Review: Design considerations for a network of Information

In this position paper they insist on the fact that the Internet has to be reshaped and be focused on data instead of endpoints, in order to have a data centric network or network of information.
According to Jacobson [1], the first generation of the network dealt with connecting wires. The second one focused on end nodes hosting data while the third generation should refocus on what humans care the most about Information.

Their information models distinguish between 2 main objects:
Data Objects (DO): are the actual bit-patterns that contain the information: such as file, phone call, video, web page, a song(Beethoven's 9th symphony) etc. These data objects can be divided into "chunks" smaller pieces in order to simplify the transfer.
Information Objects (IO): holds semantic information and meta-data related to data objects, such as Beethoven's 9th symphony is an mp3 file encoded with 128kbps, IOs can be composed of other IOs or directly pointing to one or multiple DOs. An IO can represent the Eiffel tower and point to DO like pictures, a wiki page or service to buy tickets, etc.

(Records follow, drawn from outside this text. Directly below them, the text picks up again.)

-- ==== Sys2Proof/Machine/Formats.lean ====
section
/-! DEFINITION. Formats: the number formats of the spec's chapter 2 as pure functions on bit patterns: trits, binary
and integer weights, activation codes, the floating-point formats with round-to-nearest-even, G8 superblocks, and the
quantisers' exact quotient and rounding rules. -/

namespace Sys2Proof.Machine

/-! ### Weights (R38–R43) -/

/-- R40: a T5 byte is invalid when its value is 243–255. -/
def t5Invalid (v : Nat) : Bool := decide (243 ≤ v % 256)

/-- R38: trit `i` of a T5 byte. -/
def t5Trit (v i : Nat) : Int := ((v / 3 ^ i % 3 : Nat) : Int) - 1

/-- R38: the T5 byte of five trits, each given as its digit 0, 1 or 2. -/
def t5Encode : List Nat → Nat
  | [] => 0
  | d :: ds => d + 3 * t5Encode ds

/-- R38: weight `k` of a T5 run given by its bytes. -/
def t5Weight (bs : List Nat) (k : Nat) : Int := t5Trit (bs.getD (k / 5) 121) (k % 5)

/-- R41: weight `k` of a B1 run. -/
def b1Weight (bs : List Nat) (k : Nat) : Int := if (bs.getD (k / 8) 0).testBit (k % 8) then 1 else -1

/-- R42: weight `k` of a `b`-bit run in element layout. -/
def wElemWeight (b : Nat) (bs : List Nat) (k : Nat) : Int := signedOf (bitsOf (ofLe bs) (k * b) b) b

/-- R43: weight `k` of a `b`-bit column in plane layout, 20 bytes a plane. -/
def wPlaneWeight (b : Nat) (bs : List Nat) (k : Nat) : Int :=
  signedOf ((List.range b).foldl
    (fun acc i => if (bs.getD (20 * i + k / 8) 0).testBit (k % 8) then acc + 2 ^ i else acc) 0) b

/-- Bit of plane `i` of a `b`-bit two's-complement weight (R43, R69). -/
def planeBit (b i : Nat) (w : Int) : Bool := (unsignedOf w b).testBit i

/-! ### Activation codes (R44–R46) -/

/-- R44: the A8 code in a byte. -/
def a8Code (v : Nat) : Int := signedOf v 8

/-- R44: A4 code `k` of a packed row, the lower-indexed element in bits [3:0]. -/
def nibbleAt (bs : List Nat) (k : Nat) : Nat := bs.getD (k / 2) 0 / (if k % 2 = 0 then 1 else 16) % 16

/-- R44: A4 code `k` of a packed row as a number. -/
def a4Code (bs : List Nat) (k : Nat) : Int := signedOf (nibbleAt bs k) 4

/-- R45: the built-in G16 grid, decode table 0. -/
def g16Table : List Int :=
  [0, 9, 19, 30, 43, 59, 82, 127, 0, -9, -19, -30, -43, -59, -82, -127]

/-- R45: a decode table held in tray as 16 bytes. -/
def a4gTableOf (bs : List Nat) : List Int := (List.range 16).map (fun c => a8Code (bs.getD c 0))

/-- R44: codes of a row packed two a byte. -/
def packNibbles : List Nat → List Nat
  | [] => []
  | [a] => [a % 16]
  | a :: b :: r => (a % 16 + 16 * (b % 16)) :: packNibbles r

/-! ### Floating point (R50, R51)

A finite number is its sign, a magnitude `m` and an exponent `e`, standing for `m * 2^e`. -/

/-- A floating-point format: exponent bits, mantissa bits, and whether the top exponent holds INF and NaN as in
IEEE 754 (E4M3 has no infinity and one NaN). -/
structure Fmt where
  ebits : Nat
  mbits : Nat
  ieee : Bool
  deriving DecidableEq, Repr

/-- IEEE binary32 (R50). -/
def fp32 : Fmt := ⟨8, 23, true⟩
/-- The upper 16 bits of binary32 (R50). -/
def bf16 : Fmt := ⟨8, 7, true⟩
/-- IEEE binary16 (R50). -/
def fp16 : Fmt := ⟨5, 10, true⟩
/-- OCP FP8 E4M3 (R50). -/
def e4m3 : Fmt := ⟨4, 3, false⟩
/-- OCP FP8 E5M2 (R50). -/
def e5m2 : Fmt := ⟨5, 2, true⟩

/-- A floating-point value. -/
inductive FVal where
  | nan
  | inf (neg : Bool)
  | fin (neg : Bool) (m : Nat) (e : Int)
  deriving DecidableEq, Repr

/-- Exponent bias of a format. -/
def fmtBias (f : Fmt) : Nat := 2 ^ (f.ebits - 1) - 1

/-- The quiet positive NaN the engine produces in a format (R50). -/
def fmtNan (f : Fmt) : Nat :=
  if f.ieee then ((2 ^ f.ebits - 1) <<< f.mbits) + (if f = e5m2 then 2 else 2 ^ (f.mbits - 1)) else 0x7F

Versioning and Revocation:
Since some information is frequently changing such as news papers. An IO can represent today's version, however the IO should adapt dynamically by binding to another DO (web page) the next day, and so on for the IO pointing to yesterday's news.
They suggest that objects invalidate themselves in order to conserve consistency. After an amount of time, objects should be recertified before it can be used. By applying this technique, they maintain consistency due to disconnected operation during information update of other replicas for example. DO can be deleted same way when no certification is given.

Security considerations:
Security in today's architecture is based on confidence (Encryption keys) of the host delivering the object, they propose to reshape security conventions so we can handle secured data instead of secured tunnels.
Integrity and authenticity is directly tied to object's names which means there would be a cryptographic relation between the name and object such as self-certifying names. However to enable off-line verification, DO must carry private keys which can be compromised. Another approach is to assign precomputed signatures to objects. It remains a research field.

Name resolution(NR):
Data objects are retrieved based on their unique identity (UID). NR starts with locating the object in the network then routing forwards the object retrieval query to its storage location and finally the DO is sent to the requesting client.
The naming resolution resolves an UID into one or more locations and should work on global and local scale by cooperating between NR systems for example. They show the side effects if ID/address split mechanism is adopted with the following example, if a laptop hosting numerous Data Objects moves its location then all Data objects location changes too. This will lead to huge number of updates in the NR system.
The NR system will be influenced by the characteristics of namespaces. They would like to adopt flat names which respects the non right of ownership and other characteristics revealed by [2].
Off course, using flat names prevents the use of hierarchical names spaces and systems like DNS.
DHT based solutions are promising since the are decentralized, scalable, self-organized and don't need central structure. However when going globally DHT uses flat names hence non hierarchical names which prevents cooperation with other systems.

Routing:
Addressable entities are still increasing and will reach millions even billions in few years with the emergence of sensor networks, Internet of things, growing data etc. They claim that routing research are not encouraging according to [3] (will be reviewed later). Hence, they ll investigate the efficiency of name based routing which integrate both resolution and retrieval paths. Name based routing will locate DO based on their ID by transforming the ID directly into a path without going through ID-address transition. Other techniques such as LLc and NodeID are to be investigated also (Soon will be reviewed).

Storage:
The information network can be implemented following two different models:
  • Network based storage model where storage resources are provided by the network infrastructure, like dedicated storage servers.
  • Network managed storage model where network nodes control portions of storage memory of users connected to the network. Users will be able to decide what DO goes public or be shared only with friends etc.

Search:
Search systems are expected to go far beyond text match search, such as semantic search or even search functionality based on GPS position, location positioning. For example when a picture of Eiffel tower is taken, a search mechanism will handle the identification of the monument based on GPS or other techniques and points to DO related informations such as web page, history etc.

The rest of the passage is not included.